Transformative Thursdays: Lessons Learned from My Second Grader

My second grader is attending a new school and is learning first-hand how to make friends.  For the last few days, we’ve gotten the reports of “so and so doesn’t want to be my friend” or “so and so wouldn’t let me sit beside her today at lunch”.  As a parent, I had to quickly think how should we handle this—do we just “blow it off” because that’s the way kids are, do we ask who their parents are and try to contact them or do we make it a teachable moment?  I quickly decided to make it a teachable moment.

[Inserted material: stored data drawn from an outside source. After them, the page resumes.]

-- ==== Sys2Proof/Tests/Slice0.lean ====
section
/-! SUPPORT. The model's own tests. Every expected value is the spec's: the words and vectors of 95_test_vectors.md, or an encoding of 30_encoding.md written out by hand. -/

namespace Sys2Proof.Tests
open Sys2Proof Sys2Proof.Machine

/-! ## WellFormed: an ill-formed term for the one check, in each range of R93, and the edges of the ranges -/

theorem test_wellFormed_refuses_mode_register : (Instr.ignore 0#1 0x27#8 0#8).wellFormed = false := by decide
theorem test_wellFormed_refuses_key_register : (Instr.ignore 0#1 0x28#8 0xF2#8).wellFormed = false := by decide
theorem test_wellFormed_refuses_operator_register : (Instr.ignore 1#1 0x30#8 0#8).wellFormed = false := by decide
theorem test_wellFormed_refuses_frequency_register :
    (Instr.ignore 0#1 0xA7#8 0#8).wellFormed = false ∧ (Instr.ignore 0#1 0xAB#8 0#8).wellFormed = false := by decide
theorem test_wellFormed_refuses_pan_register : (Instr.ignore 1#1 0xB6#8 0#8).wellFormed = false := by decide
theorem test_wellFormed_admits_the_ignored_edges :
    [0x00, 0x26, 0x29, 0x2F, 0x33, 0x8F, 0x90, 0x9F, 0xA3, 0xB3, 0xB7, 0xB8, 0xFF].all
      (fun r => (Instr.ignore 1#1 (BitVec.ofNat 8 r) 0#8).wellFormed) = true := by decide

/-! ## Decode: words from the spec's encodings, at least one for each constructor -/

theorem test_decode_wrMode : decode 0x127FF#19 = .ok (.wrMode 3#2) := by decide
theorem test_decode_wrKey : decode 0x028F8#19 = .ok (.wrKey 0 0xF#4) := by decide
theorem test_decode_wrDtMul :
    decode 0x03D75#19 = .ok (.wrDtMul 1 3 7#3 5#4) ∧ decode 0x13475#19 = .ok (.wrDtMul 3 2 7#3 5#4) := by decide
theorem test_decode_wrTl : decode 0x04AFF#19 = .ok (.wrTl 2 1 0x7F#7) := by decide
theorem test_decode_wrKsAr : decode 0x05CDF#19 = .ok (.wrKsAr 0 3 3#2 31#5) := by decide
theorem test_decode_wrDr : decode 0x169EA#19 = .ok (.wrDr 4 1 10#5) := by decide
theorem test_decode_wrSr : decode 0x07611#19 = .ok (.wrSr 2 2 17#5) := by decide
theorem test_decode_wrSlRr : decode 0x08CA3#19 = .ok (.wrSlRr 0 3 10#4 3#4) := by decide
theorem test_decode_wrFnumHi :
    decode 0x0A422#19 = .ok (.wrFnumHi 4#3 2#3) ∧ decode 0x1AFFF#19 = .ok (.wrFnumHi 7#3 7#3) := by decide
theorem test_decode_wrFnumLo : decode 0x1A201#19 = .ok (.wrFnumLo 5 1#8) := by decide
theorem test_decode_wrCh3FnumLo :
    decode 0x0A980#19 = .ok (.wrCh3FnumLo 1 0x80#8) ∧ decode 0x1AB7F#19 = .ok (.wrCh3FnumLo 0 0x7F#8) := by decide
theorem test_decode_wrAlgFb :
    decode 0x0B2FF#19 = .ok (.wrAlgFb 2 7#3 7#3) ∧ decode 0x0B12C#19 = .ok (.wrAlgFb 1 4#3 5#3) := by decide
theorem test_decode_wrPan :
    decode 0x1B480#19 = .ok (.wrPan 3 true false) ∧ decode 0x1B640#19 = .ok (.wrPan 5 false true) := by decide
theorem test_decode_sample : decode 0x20000#19 = .ok .sample ∧ decode 0x3FFFF#19 = .ok .sample := by decide
theorem test_decode_reset : decode 0x40000#19 = .ok .reset ∧ decode 0x5FFFF#19 = .ok .reset := by decide
theorem test_decode_ignore :
    decode 0x0900F#19 = .ok (.ignore 0#1 0x90#8 0x0F#8) ∧
    decode 0x0337F#19 = .ok (.ignore 0#1 0x33#8 0x7F#8) ∧
    decode 0x028F3#19 = .ok (.ignore 0#1 0x28#8 0xF3#8) := by decide
theorem test_decode_refuses_reserved_kind :
    decode 0x60000#19 = .error .reservedKind ∧ decode 0x7FFFF#19 = .error .reservedKind := by decide

/-- V-ENC-6: `write(0x3B4, 0x180)` is the word 0x1B480. -/
theorem test_hostWrite_masks : hostWrite 0x3B4 0x180 = 0x1B480#19 := by decide

/-- The pseudo-commands of R97, as the words of programs P1, P3 and P4 spell them. -/
theorem test_pseudo_commands :
    setFreq 3 4#3 617#11 = [0x1A422#19, 0x1A069#19] ∧ setFreq3 1 2#3 0x080#11 = [0x0AD10#19, 0x0A980#19] ∧
    key 3 1#4 = [0x02814#19] ∧ opReg 0x30 3 2 0x75#8 = [0x13475#19] := by decide

theorem test_decodeTableWord :
    decodeTableWord 19 0x13475 = some (.wrDtMul 3 2 7#3 5#4) ∧ decodeTableWord 19 0x60000 = none := by decide

/-! ## One step: the vectors of 95_test_vectors.md -/

/-- One command word, run right after reset with the device changed by `f`. -/
def after (f : Device → Device) (word : Nat) : Device :=
  match step ((State.reset.updateDev f).withFetchWord 19 word) with
  | .next t => t.dev
  | .fault _ => Device.reset
  | .refused _ => Device.reset

/-- V-REG-17. -/
theorem test_step_wrMode : (after id 0x127FF).ch3Mode = .csm := by decide
/-- V-REG-14. -/
theorem test_step_wrKey :
    ((after id 0x12836).op 5 0).egState = .attack ∧ ((after id 0x12836).op 5 1).keyon = true ∧
    ((after id 0x12836).op 5 2).keyon = false ∧ ((after id 0x12836).op 2 0).keyon = false := by decide
/-- V-KEY-4. -/
theorem test_step_wrKey_off :
    let d := after (·.updateOp 0 0 fun o => { o with keyon := true, egState := .sustain, env := 600#10 }) 0x02800
    (d.op 0 0).egState = .release ∧ (d.op 0 0).env = 600#10 ∧ (d.op 0 0).keyon = false := by decide
/-- V-REG-2. -/
theorem test_step_wrDtMul : ((after id 0x13475).op 3 2).det = 7#3 ∧ ((after id 0x13475).op 3 2).mul = 5#4 := by decide
/-- V-REG-4. -/
theorem test_step_wrTl : ((after id 0x04AFF).op 2 1).tl = 0x7F#7 := by decide
/-- V-REG-5. -/
theorem test_step_wrKsAr : ((after id 0x05CDF).op 0 3).ks = 3#2 ∧ ((after id 0x05CDF).op 0 3).ar = 31#5 := by decide
theorem test_step_wrDr : ((after id 0x169EA).op 4 1).dr = 10#5 ∧ ((after id 0x169EA).op 4 1).sr = 0#5 := by decide
theorem test_step_wrSr : ((after id 0x07611).op 2 2).sr = 17#5 ∧ ((after id 0x07611).op 2 2).dr = 0#5 := by decide
/-- V-REG-5. -/
theorem test_step_wrSlRr : ((after id 0x08CA3).op 0 3).sl = 10#4 ∧ ((after id 0x08CA3).op 0 3).rr = 3#4 := by decide
/-- V-REG-6. -/
theorem test_step_wrFnumHi : (after id 0x0A422).latch = 0x22#6 ∧ ((after id 0x0A422).chan 0).block = 0#3 := by decide
/-- V-REG-7. -/
theorem test_step_wrFnumLo :
    ((after (fun d => { d with latch := 0x22#6 }) 0x0A069).chan 0).fnum = 617#11 ∧
    ((after (fun d => { d with latch := 0x22#6 }) 0x0A069).chan 0).block = 4#3 := by decide
/-- V-REG-10. -/
theorem test_step_wrCh3FnumLo :
    (after (fun d => { d with latch := 0x3F#6 }) 0x1AB7F).ch3Fnum = #v[1919#11, 0#11, 0#11] ∧
    (after (fun d => { d with latch := 0x3F#6 }) 0x1AB7F).ch3Block = #v[7#3, 0#3, 0#3] := by decide
/-- V-REG-12. -/
theorem test_step_wrAlgFb : ((after id 0x0B2FF).chan 2).alg = 7#3 ∧ ((after id 0x0B2FF).chan 2).fb = 7#3 := by decide
/-- V-REG-13. -/
theorem test_step_wrPan :
    (after id 0x1B640).panL = #v[true, true, true, true, true, false] ∧
    (after id 0x1B640).panR = #v[true, true, true, true, true, true] := by decide
/-- V-RST-1, for the latch and the pan bits. -/
theorem test_step_reset :
    (after (fun d => { d with latch := 0x22#6, panL := Vector.replicate 6 false }) 0x40000).latch = 0#6 ∧
    (after (fun d => { d with latch := 0x22#6, panL := Vector.replicate 6 false }) 0x40000).panL =
      Vector.replicate 6 true := by decide
/-- V-REG-19. -/
theorem test_step_ignore : after id 0x0900F = Device.reset := by decide
/-- V-SMP-1: the tick of the third SAMPLE turns every operator OFF. -/
theorem test_step_sample_ticks :
    ((after id 0x20000).op 0 0).egState = .release ∧ (after id 0x20000).envDiv = 1 ∧
    ((after (fun d => { d with envDiv := 2 }) 0x20000).op 0 0).egState = .off ∧
    (after (fun d => { d with envDiv := 2 }) 0x20000).envDiv = 0 := by decide
/-- V-SMP-5, one SAMPLE of it: the phase of a silent operator advances by its increment. -/
theorem test_step_sample_phase :
    ((after (fun d => (d.updateChan 0 fun x => { x with fnum := 617#11, block := 4#3 }).updateOp 0 0
      fun o => { o with mul := 1#4 }) 0x20000).op 0 0).phase = 4936#20 := by decide
theorem test_step_refuses_reserved_kind :
    step (State.reset.withFetchWord 19 0x60000) = .refused .reservedKind := rfl

/-! ## The datapath: the vectors of 95_test_vectors.md -/

/-- An operator at a waveform index, with an attenuation and a level. -/
def opAt (index : Nat) (env : BitVec 10) (tl : BitVec 7) : Operator :=
  { Operator.reset with phase := BitVec.ofNat 20 (index * 1024), env := env, tl := tl }

/-- V-OP-1a, c, e, f, h, j. -/
theorem test_opOut_index :
    [0, 128, 256, 384, 512, 767].map (fun p => (opOut defaultConfig (opAt p 0#10 0#7) 0).toInt) =
      [25, 5792, 8168, 5760, -25, -8168] := by decide
/-- V-OP-9, V-OP-12, V-OP-13, V-OP-14, V-OP-16. -/
theorem test_opOut_attenuation :
    [opAt 255 1#10 0#7, opAt 255 0#10 1#7, opAt 255 831#10 0#7, opAt 255 832#10 0#7, opAt 255 0#10 104#7].map
      (fun o => (opOut defaultConfig o 0).toInt) = [8080, 7492, 1, 0, 0] := by decide
/-- V-OP-2, V-OP-3, V-OP-5. -/
theorem test_opOut_modulation :
    [-1, 1024, -768].map (fun m => (opOut defaultConfig (opAt 0 0#10 0#7) m).toInt) = [-25, 25, 8168] := by decide
/-- V-KC-3, V-KC-5, V-KC-7, V-KC-8. -/
theorem test_keycode :
    [(⟨0x380#11, 0#3⟩ : Frequency), ⟨0x400#11, 2#3⟩, ⟨0x480#11, 3#3⟩, ⟨0x7FF#11, 7#3⟩].map
      (fun f => (keycodeOf defaultConfig f).toNat) = [1, 10, 15, 31] := by decide
/-- V-PI-2, V-PI-5, V-PI-7, V-PI-8, V-PI-11. -/
theorem test_phaseInc :
    (phaseIncOf defaultConfig ⟨617#11, 4#3⟩ 0#3 0#4).toNat = 2468 ∧
    (phaseIncOf defaultConfig ⟨617#11, 4#3⟩ 5#3 1#4).toNat = 4934 ∧
    (phaseIncOf defaultConfig ⟨617#11, 4#3⟩ 7#3 2#4).toNat = 9856 ∧
    (phaseIncOf defaultConfig ⟨0#11, 0#3⟩ 7#3 1#4).toNat = 131070 ∧
    (phaseIncOf defaultConfig ⟨2047#11, 7#3⟩ 3#3 15#4).toNat = 1965450 := by decide
/-- V-RATE-3, V-RATE-5, V-RATE-9, V-RATE-10, V-RATE-16. -/
theorem test_rateOf :
    rateOf { Operator.reset with egState := .attack, ar := 1#5, ks := 3#2 } 31#5 = ⟨1#2, 1, 3⟩ ∧
    rateOf { Operator.reset with egState := .attack, ar := 22#5 } 0#5 = ⟨0#2, 1, 0⟩ ∧
    rateOf { Operator.reset with egState := .attack, ar := 30#5 } 0#5 = ⟨0#2, 8, 0⟩ ∧
    rateOf { Operator.reset with egState := .attack, ks := 3#2 } 31#5 = ⟨0#2, 0, 0⟩ ∧
    rateOf { Operator.reset with rr := 7#4, ks := 3#2 } 31#5 = ⟨1#2, 8, 0⟩ := by decide
/-- V-EG-5 tick 2, V-EG-7 tick 5, V-EG-11 tick 2, V-EG-12 tick 147. -/
theorem test_envelopeTick :
    (envelopeTick defaultConfig 16#5 { Operator.reset with
      egState := .attack, ar := 31#5, egClock := 1#32 }).env = 511#10 ∧
    (envelopeTick defaultConfig 16#5 { Operator.reset with
      egState := .decay, dr := 31#5, sl := 1#4, env := 24#10, egClock := 4#32 }).egState = .sustain ∧
    (envelopeTick defaultConfig 16#5 { Operator.reset with
      egState := .sustain, sr := 31#5, env := 1020#10, egClock := 1#32 }).env = 1023#10 ∧
    (envelopeTick defaultConfig 16#5 { Operator.reset with
      rr := 15#4, env := 1016#10, egClock := 146#32 }).egState = .off := by decide

/-- A channel whose four operators stand at index 255, at full level, with a delay cell of 8168 (V-ALG-3). -/
def fullChannel (alg : BitVec 3) : Channel :=
  { Channel.reset with alg := alg, algMem := 8168#32, ops := Vector.replicate 4 (opAt 255 0#10 0#7) }

/-- V-ALG-3, the channel outputs of the eight algorithms. -/
theorem test_channelOut :
    [0#3, 1#3, 2#3, 3#3, 4#3, 5#3, 6#3, 7#3].map (fun a => (channelOut defaultConfig (fullChannel a)).toInt) =
      [8080, 8080, 7996, 8080, 16296, 24444, 24484, 32672] := by decide
/-- V-ALG-3, the delay cell after each of the eight. -/
theorem test_delay_cell :
    [0#3, 1#3, 2#3, 3#3, 4#3, 5#3, 6#3, 7#3].map
      (fun a => (channelAfterOut defaultConfig (fullChannel a)).algMem.toInt) =
      [8148, 16336, 8168, 8148, 8168, 8168, 8168, 8168] := by decide
/-- V-FB-3 and V-FB-5: the feedback input is a floor, and the memories shift. -/
theorem test_feedback :
    feedbackInput { Channel.reset with fb := 7#3, fbMem1 := BitVec.ofInt 16 (-25) } = -7 ∧
    feedbackInput { Channel.reset with fb := 6#3, fbMem1 := 100#16, fbMem2 := BitVec.ofInt 16 (-300) } = -25 ∧
    (channelAfterOut defaultConfig { fullChannel 7#3 with fbMem2 := 5#16 }).fbMem1 = 5#16 := by decide
/-- V-SMP-3 and V-SMP-4 in part: the frame sums without a clamp, and each pan bit gates its side. -/
theorem test_frame :
    frameOf defaultConfig { Device.reset with ch := Vector.replicate 6 (fullChannel 7#3) } =
      ⟨196032#32, 196032#32⟩ ∧
    frameOf defaultConfig { Device.reset with
      ch := Vector.replicate 6 (fullChannel 7#3), panL := #v[true, true, true, false, false, false] } =
      ⟨98016#32, 196032#32⟩ := by decide

/-! ## Witnesses: concrete states and operands that meet the hypotheses of each obligation, clause by clause, at the edges of their ranges -/

/-- The state right after reset with some words delivered. -/
def fed (ws : List CommandWord) : State := State.reset.issue ws

/-- The state right after reset, with operator `op[0][0]` replaced and the divider about to wrap. -/
def withOp (o : Operator) : State :=
  State.reset.updateDev fun d => { d.updateOp 0 0 (fun _ => o) with envDiv := 2 }

/-- An operator whose note is held in a state. -/
def held (e : EgState) (env : BitVec 10) : Operator :=
  { Operator.reset with keyon := true, egState := e, env := env }

/-- An operator that is OFF, as R152 leaves it. -/
def offOp : Operator := { Operator.reset with egState := .off }

theorem witness_DecodeEncodeRoundTrip :
    (Instr.ignore 1#1 0xB8#8 0xFF#8).wellFormed = true ∧ (Instr.wrKey 5 0xF#4).wellFormed = true := by decide

theorem witness_DecodedCommandsAreWellFormed :
    decode 0x0A355#19 = .ok (.ignore 0#1 0xA3#8 0x55#8) ∧ decode 0x02800#19 = .ok (.wrKey 0 0#4) := by decide

theorem witness_DecoderAgreesWithOpcodeTable :
    ∃ a b, a ∈ priorityRows ∧ b ∈ priorityRows ∧ a.covers 0x0B6FF#19 = true ∧ b.covers 0x0B6FF#19 = true :=
  ⟨⟨"WR_PAN", ⟨0x6fc00#19, 0xb400#19⟩, [⟨0x6ff00#19, 0xb700#19⟩]⟩,
    ⟨"WR_PAN", ⟨0x6fc00#19, 0xb400#19⟩, [⟨0x6ff00#19, 0xb700#19⟩]⟩, by decide, by decide, by decide, by decide⟩

theorem witness_OnlyReservedKindIsRefused :
    (fed [0x60000#19, 0x20000#19]).commands = 0x60000#19 :: [0x20000#19] ∧
    (0x60000#19).extractLsb' 17 2 = 3#2 := by decide

theorem witness_IgnoredWritesAreThoseListed :
    ignoredWrite 0x26#8 0#8 = true ∧ ignoredWrite 0x27#8 0#8 = false ∧
    ignoredWrite 0x28#8 3#8 = true ∧ ignoredWrite 0x28#8 2#8 = false ∧
    ignoredWrite 0x8F#8 0#8 = true ∧ ignoredWrite 0x8E#8 0#8 = false := by decide

theorem witness_DataBytesCountOnlyByNamedBits :
    ignoredWrite 0x28#8 0xF8#8 = false ∧ ignoredWrite 0x28#8 0xF0#8 = false ∧
    ignoredWrite 0xB6#8 0#8 = false ∧ ignoredWrite 0xB6#8 0xFF#8 = false := by decide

I proceeded to tell her that in life, we all have people that don’t like us for one reason or another.  We can waste time trying to fit in or do whatever makes that person happy in order for us to fit in or we can move on.  I also told her that the Bible teaches us if we want friends, we have to show ourselves friendly (Prov. 17:17) and we talked about her asking them to be her friend.  We talked about all the things the “mean girls” were missing out on by not being her friend (a quick lesson in self-esteem—you are valuable and special regardless of what anybody says).  We also prayed and asked the Lord to give her wisdom to choose the right friends and make good decisions.  After a good discussion, I allowed her to choose her course of action.  She decided to try asking the girls to be her friend.  A few days later, one of the two girls had decided to be her friend.

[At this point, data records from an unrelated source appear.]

-- ==== Sys2Proof/Word.lean ====
section
/-! DEFINITION. The words the block handles (`30_encoding.md` R60, `00_scope.md` R7). -/

namespace Sys2Proof

/-- A byte: 8 bits, bit 0 least significant (R7). -/
abbrev Byte := BitVec 8

/-- A wire symbol: the 9 bits of the data/command level (bit 8) and the transmitted byte (R64). -/
abbrev Symbol := BitVec 9

/-- A host request word, format H (R61). -/
abbrev Request := BitVec 32

end Sys2Proof
end

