-- ==== Sys2Proof/Syntax.lean ====
section
/-! DEFINITION. The forty instructions of `opcode_table.json`: four host operations (level H), six transport primitives
(level T), thirty controller commands (level C). -/

namespace Sys2Proof

/-- One constructor per row of the opcode table. The host operations carry every bit of their request word, the
don't-care bits too, since those are still latched (`30_encoding.md` R63). -/
inductive Instr where
  /-- INIT, `42_controller_fsm.md` R132. -/
  | init (ignored : BitVec 30)
  /-- SETPIX, `43_framebuffer_engine.md` R140. -/
  | setpix (x : BitVec 16) (y : BitVec 14)
  /-- FILL, R141. -/
  | fill (ignored : BitVec 30)
  /-- FLUSH, R142. -/
  | flush (ignored : BitVec 30)
  /-- SEND_COMMAND, `40_bus_transport.md` R80. -/
  | sendCommand (c : Byte)
  /-- SEND_DATA, R81. -/
  | sendData (b : Byte)
  /-- SEND_BYTES, R82: start address and length. -/
  | sendBytes (a n : Nat)
  /-- RST_LOW, R83. -/
  | rstLow
  /-- RST_HIGH, R84. -/
  | rstHigh
  /-- WAIT, R85. -/
  | wait
  /-- LOCK, R91. -/
  | lock (args : List Byte)
  /-- CLOCK, R92. -/
  | clock (args : List Byte)
  /-- MUX, R93. -/
  | mux (args : List Byte)
  /-- OFFSET, R94. -/
  | offset (args : List Byte)
  /-- STARTLINE, R95. -/
  | startline (args : List Byte)
  /-- REMAP, R96. -/
  | remap (args : List Byte)
  /-- GPIO, R97. -/
  | gpio (args : List Byte)
  /-- VDD, R98. -/
  | vdd (args : List Byte)
  /-- ENH_A, R99. -/
  | enhA (args : List Byte)
  /-- CONTRAST, R100. -/
  | contrast (args : List Byte)
  /-- BRIGHTNESS, R101. -/
  | brightness (args : List Byte)
  /-- GREY_DEFAULT, R102. -/
  | greyDefault (args : List Byte)
  /-- PHASE, R103. -/
  | phase (args : List Byte)
  /-- ENH_B, R104. -/
  | enhB (args : List Byte)
  /-- PRECHG_V, R105. -/
  | prechgV (args : List Byte)
  /-- PRECHG_PERIOD, R106. -/
  | prechgPeriod (args : List Byte)
  /-- VCOMH, R107. -/
  | vcomh (args : List Byte)
  /-- MODE_NORMAL, R108. -/
  | modeNormal (args : List Byte)
  /-- PARTIAL_OFF, R109. -/
  | partialOff (args : List Byte)
  /-- SLEEP_OFF, R110. -/
  | sleepOff (args : List Byte)
  /-- SETCOL, R111. -/
  | setcol (args : List Byte)
  /-- SETROW, R112. -/
  | setrow (args : List Byte)
  /-- RAM_WRITE, R113. -/
  | ramWrite (args : List Byte)
  /-- GREY_TABLE, R114. -/
  | greyTable (args : List Byte)
  /-- MODE_INVERSE, R115. -/
  | modeInverse (args : List Byte)
  /-- MODE_ALLON, R116. -/
  | modeAllon (args : List Byte)
  /-- MODE_ALLOFF, R117. -/
  | modeAlloff (args : List Byte)
  /-- PARTIAL_ON, R118. -/
  | partialOn (args : List Byte)
  /-- SLEEP_ON, R119. -/
  | sleepOn (args : List Byte)
  /-- RAM_READ, R120. -/
  | ramRead (args : List Byte)
deriving DecidableEq, Repr

/-- The level-C instruction of a command with an argument list (`41_controller_commands.md` R90). -/
def Instr.ofCommand (c : Command) (args : List Byte) : Instr :=
  match c with
  | .lock => .lock args
  | .clock => .clock args
  | .mux => .mux args
  | .offset => .offset args
  | .startline => .startline args
  | .remap => .remap args
  | .gpio => .gpio args
  | .vdd => .vdd args
  | .enhA => .enhA args
  | .contrast => .contrast args
  | .brightness => .brightness args
  | .greyDefault => .greyDefault args
  | .phase => .phase args
  | .enhB => .enhB args
  | .prechgV => .prechgV args
  | .prechgPeriod => .prechgPeriod args
  | .vcomh => .vcomh args
  | .modeNormal => .modeNormal args
  | .partialOff => .partialOff args
  | .sleepOff => .sleepOff args
  | .setcol => .setcol args
  | .setrow => .setrow args
  | .ramWrite => .ramWrite args
  | .greyTable => .greyTable args
  | .modeInverse => .modeInverse args
  | .modeAllon => .modeAllon args
  | .modeAlloff => .modeAlloff args
  | .partialOn => .partialOn args
  | .sleepOn => .sleepOn args
  | .ramRead => .ramRead args

/-- The command and the arguments of a level-C instruction; none for levels H and T. -/
def Instr.command? : Instr → Option (Command × List Byte)
  | .init _ => none
  | .setpix _ _ => none
  | .fill _ => none
  | .flush _ => none
  | .sendCommand _ => none
  | .sendData _ => none
  | .sendBytes _ _ => none
  | .rstLow => none
  | .rstHigh => none
  | .wait => none
  | .lock args => some (.lock, args)
  | .clock args => some (.clock, args)
  | .mux args => some (.mux, args)
  | .offset args => some (.offset, args)
  | .startline args => some (.startline, args)
  | .remap args => some (.remap, args)
  | .gpio args => some (.gpio, args)
  | .vdd args => some (.vdd, args)
  | .enhA args => some (.enhA, args)
  | .contrast args => some (.contrast, args)
  | .brightness args => some (.brightness, args)
  | .greyDefault args => some (.greyDefault, args)
  | .phase args => some (.phase, args)
  | .enhB args => some (.enhB, args)
  | .prechgV args => some (.prechgV, args)
  | .prechgPeriod args => some (.prechgPeriod, args)
  | .vcomh args => some (.vcomh, args)
  | .modeNormal args => some (.modeNormal, args)
  | .partialOff args => some (.partialOff, args)
  | .sleepOff args => some (.sleepOff, args)
  | .setcol args => some (.setcol, args)
  | .setrow args => some (.setrow, args)
  | .ramWrite args => some (.ramWrite, args)
  | .greyTable args => some (.greyTable, args)
  | .modeInverse args => some (.modeInverse, args)
  | .modeAllon args => some (.modeAllon, args)
  | .modeAlloff args => some (.modeAlloff, args)
  | .partialOn args => some (.partialOn, args)
  | .sleepOn args => some (.sleepOn, args)
  | .ramRead args => some (.ramRead, args)

/-- Whether an instruction is a host operation, level H. -/
def Instr.isHostOp : Instr → Bool
  | .init _ => true
  | .setpix _ _ => true
  | .fill _ => true
  | .flush _ => true
  | .sendCommand _ | .sendData _ | .sendBytes _ _ | .rstLow | .rstHigh | .wait
  | .lock _ | .clock _ | .mux _ | .offset _ | .startline _ | .remap _ | .gpio _ | .vdd _ | .enhA _
  | .contrast _ | .brightness _ | .greyDefault _ | .phase _ | .enhB _ | .prechgV _
  | .prechgPeriod _ | .vcomh _ | .modeNormal _ | .partialOff _ | .sleepOff _ | .setcol _
  | .setrow _ | .ramWrite _ | .greyTable _ | .modeInverse _ | .modeAllon _ | .modeAlloff _
  | .partialOn _ | .sleepOn _ | .ramRead _ => false

/-- The assembler's mnemonic (`30_encoding.md` R70). -/
def Instr.asmName : Instr → String
  | .init _ => "INIT"
  | .setpix _ _ => "SETPIX"
  | .fill _ => "FILL"
  | .flush _ => "FLUSH"
  | .sendCommand _ => "CMD"
  | .sendData _ => "DAT"
  | .sendBytes _ _ => "BYTES"
  | .rstLow => "RSTL"
  | .rstHigh => "RSTH"
  | .wait => "WAIT"
  | .lock _ => "LOCK"
  | .clock _ => "CLOCK"
  | .mux _ => "MUX"
  | .offset _ => "OFFSET"
  | .startline _ => "STARTLINE"
  | .remap _ => "REMAP"
  | .gpio _ => "GPIO"
  | .vdd _ => "VDD"
  | .enhA _ => "ENH_A"
  | .contrast _ => "CONTRAST"
  | .brightness _ => "BRIGHTNESS"
  | .greyDefault _ => "GREY_DEFAULT"
  | .phase _ => "PHASE"
  | .enhB _ => "ENH_B"
  | .prechgV _ => "PRECHG_V"
  | .prechgPeriod _ => "PRECHG_PERIOD"
  | .vcomh _ => "VCOMH"
  | .modeNormal _ => "MODE_NORMAL"
  | .partialOff _ => "PARTIAL_OFF"
  | .sleepOff _ => "SLEEP_OFF"
  | .setcol _ => "SETCOL"
  | .setrow _ => "SETROW"
  | .ramWrite _ => "RAM_WRITE"
  | .greyTable _ => "GREY_TABLE"
  | .modeInverse _ => "MODE_INVERSE"
  | .modeAllon _ => "MODE_ALLON"
  | .modeAlloff _ => "MODE_ALLOFF"
  | .partialOn _ => "PARTIAL_ON"
  | .sleepOn _ => "SLEEP_ON"
  | .ramRead _ => "RAM_READ"

end Sys2Proof
end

While this is a “childish” story, there are many life lessons to be gained:

  1. There’s no need to waste time trying to fit in if you can’t be yourself.
  2. Choose friendships/relationships wisely.
  3. There’s no need to rush into friendships. Take time and figure out who you really want and need to connect with.
  4. No situation is ever too trivial or small to pray about and ask for wisdom.
  5. Every moment can be a teachable moment.
  6. Allow your children to grow up and make decisions even at a young age.
  7. Allow your children to be responsible and take personal responsibility for their actions rather than hovering over their every move.
  8. Listen to your children and don’t brush “little things” off. They can be HUGE in their eyes.
  9. Teach your children that they are valuable and worthy of having the best.